Toys R Us says millennials not having kids hurt the company — and it could be because of a looming ‘demographic time bomb’ https://t.co/nh8a0dEpr5 pic.twitter.com/blnII7yZji
— Business Insider (@BusinessInsider) March 19, 2018
So fucking what?
People still have kids. Often, and constantly. I know people who are barely 22 and have 3 kids already. I have friends at my age who have no kids, and some who have 6 kids. Shit’s strange, but the fact remains people are popping out kids at a fine enough rate, I’d say.
Weird, I thought what hurt Toys R Us (and dozens of other retailers who went under) were leveraged buyouts by private equity that saddled them with billions in debt they could never hope to pay.
But no, I'm sure it was those darned millennials again. https://t.co/55dVqVnKV9
— Nash, Now With Flavor Crystals (@Nash076) March 20, 2018
Business is supposed to scale to meet demand – if people are having fewer kids, alright, that’s fine, you scale the business down accordingly. Maybe, if you have to, close a store here or there, or cut back on inventory to compensate on sales that won’t happen.
Still, this on a per-store basis would be a tiny change, but on the grand scheme would work out fine. Hell, in some areas rates are still increasing fine and to that end the stores would still be operating at normal sales rates, or increasing on a whole!
The Toys R Us story is pretty incredible. A majority of the headlines are about blaming millennials or Amazon.
Company made major mistakes before Amazon was even 5% of the marketplace. Its debt was garbage and they didn’t update the experience.
Finance tweet of the day
— Russillo (@ryenarussillo) March 23, 2018
That’s not considering the options people have in purchasing baby stuff, and toys and the like. Toys R Us was late to the internet sales market, and failed to compete. This is well known and has been cited as a death bringer to many businesses, and has been cited before as a major issue for Toys R Us itself in lost profits.
But still, none of this really matters in the long term. Lessening sales isn’t what killed Toys R Us. It was the owners, and them failing to have a goddamned bit of actual business sense enough to pay back the loans they took out to buy the company outright, which they did back in 2005.

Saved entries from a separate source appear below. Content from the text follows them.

theorem witness_Broker :
    brokered rst = false ∧ (brokered (grouped [] []) = true ∧ deviceId (grouped [] []) ≠ 0xFFFF) ∧
    ((grouped [] []).baker.slots.any fun e => decide (e.2.state = 3)) = false ∧
    ({ grouped [] [] with power := { rst.power with lastK := 8 } }.power.lastK + 1 = 9 ∧ (grouped [] []).links.quiet < 4) ∧
    (∀ f ∈ (rst.port 11).rx, f.ftype ≠ 3 ∨ f.dst ≠ deviceId rst) ∧
    (let s0 := grouped [] []; let f := brokerFrame (peerReport 5 9 (memberPrefix s0)); let s := grouped [f] [];
      (s.port 11).rx.find? (fun f => decide (f.ftype = 3) && decide (f.dst = deviceId s)) = some f ∧ f ∉ (s.port 11).stuck ∧
        (reportOf (wordsBytes f.data)).group.toNat = setting s 0x4120 1 ∧ (reportOf (wordsBytes f.data)).pfx = memberPrefix s ∧
        (reportOf (wordsBytes f.data)).k = s.links.brokerK ∧ s.links.reports.find? (fun e => decide (e.1 = 4)) = none ∧
        (reportOf (wordsBytes f.data)).k ≠ { s with links := { s.links with brokerK := 10 } }.links.brokerK ∧
        (reportOf (wordsBytes (brokerFrame (peerReport 6 9 0)).data)).group.toNat ≠ setting s 0x4120 1) := by decide +kernel

theorem witness_Allocation :
    (let s := grouped [] [(7, ownReport)]; brokered s = true ∧ s.links.reports.find? (fun e => decide (e.1 = deviceId s)) = some (7, ownReport)) ∧
    (∀ e ∈ (grouped [] []).links.reports, e.1 ≠ deviceId (grouped [] [])) := by decide +kernel

def mismatching (m r : Bool) (f : List Frame) : State := upPort { mismatch := m, reported := r, rx := f }

theorem witness_Digests :
    deviceId rst = 0xFFFF ∧ (deviceId (upPort {}) ≠ 0xFFFF ∧ portUp (upPort {}) 11 = true ∧ portUp (upPort {}) 10 = false) ∧
    (∀ f ∈ (rst.port 11).rx, f.ftype ≠ 4) ∧
    (let s := mismatching false false [frame 4 0 true]; (s.port 11).rx.find? (fun f => decide (f.ftype = 4)) = some (frame 4 0 true) ∧
      frame 4 0 true ∉ (s.port 11).stuck ∧ expectedDiffers s 4 (slice (wordsBytes (frame 4 0 true).data) 32 16) = false ∧
      expectedDiffers s 5 (slice (wordsBytes (frame 4 0 true).data) 48 16) = false) ∧
    (((mismatching true false []).port 11).mismatch = true ∧ ((mismatching true false []).port 11).reported = false) ∧
    ((mismatching true true []).port 11).reported = true := by decide +kernel

/-- A payload whose second quarter is this device's own shared digest, and one whose is not. -/
def digestFrame (l : List Byte) : Frame := { frame 4 0 true with data := blockWords (List.replicate 16 0 ++ l) }

theorem witness_DigestsCompared :
    slice (wordsBytes (digestFrame (sharedDigest (mismatching false false []))).data) 16 16 = sharedDigest (mismatching false false []) ∧
    slice (wordsBytes (digestFrame []).data) 16 16 ≠ sharedDigest (mismatching false false []) := by decide +kernel

/-- The dictionary is served, and master `m` holds the semaphore. -/
def held (m : U8) (a : AlwaysOn) : State :=
  (withAon { a with holder := m }).modProc 1 fun p => { p with state := 0 }
def serving (m : U8) (a : AlwaysOn) : State := { held m a with recov := { (held m a).recov with dev := 3, active := 8 } }

theorem witness_Semaphore :
    (MasterWrites (serving 0 {}) 2 ∧ (serving 0 {}).aon.holder = 0) ∧ served rst = false ∧ ((serving 2 {}).aon.holder ≠ 0 ∧ (serving 2 {}).aon.holder ≠ 1) ∧
    HolderWrites (serving 2 {}) 2 ∧ ((serving 2 {}).aon.holder ≠ 0 ∧ (serving 2 {}).aon.leaseLeft = 0) ∧ (serving 0 {}).aon.holder = 0 ∧
    (serving 2 { presence := true }).aon.presence = true ∧ ((serving 2 { window := true }).aon.window = true ∧ (serving 2 { window := true }).aon.windowLeft = 0) ∧
    rst.aon.window = false ∧ (serving 2 { presence := false }).aon.presence = false := by
  simp only [MasterWrites, HolderWrites]; decide +kernel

What they bought was a company that was already faltering, failing to adapt to the changing market of the new millennium. How could my generation be responsible for this if we were just then becoming adults? When we were teenagers the company was already going downhill thanks to competition with stores like Walmart.
https://twitter.com/DavidUzumeri/status/976434886155227136
It’s not my generations fault the company finally died off – it’s been on life support for almost 2 decades now, because of failure to adapt. Hell, many of us shopped there ourselves because the stores sold collectables, and we sure as hell bought those. Where do you think most POP figures come from?

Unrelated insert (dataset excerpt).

-- ==== Sys2Proof/Machine/Dispatch.lean ====
section
/-! DEFINITION. The dispatch: one arm per constructor of Instr, one direct call of its meaning. The state is the one
after the fetch: PC is past the instruction and branch_taken is clear (00_scope.md R25, 30_encoding.md R111). -/

namespace Sys2Proof.Machine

To say that my generation not having kids somehow is to blame is especially idiotic in my personal experience considering for the 3 years I worked at one of the Memphis stores it stayed busy with people getting ready to have children all the time. Sales were good in both baby items and in general toys. Profits were good, for what the stores goals were. We never had enough work force to actually help everyone because the company was too busy trying to penny-pinch to compensate for the fact that it had been in debt by billions of dollars and was making just around enough to keep afloat – which would be fine were the company not in such debt.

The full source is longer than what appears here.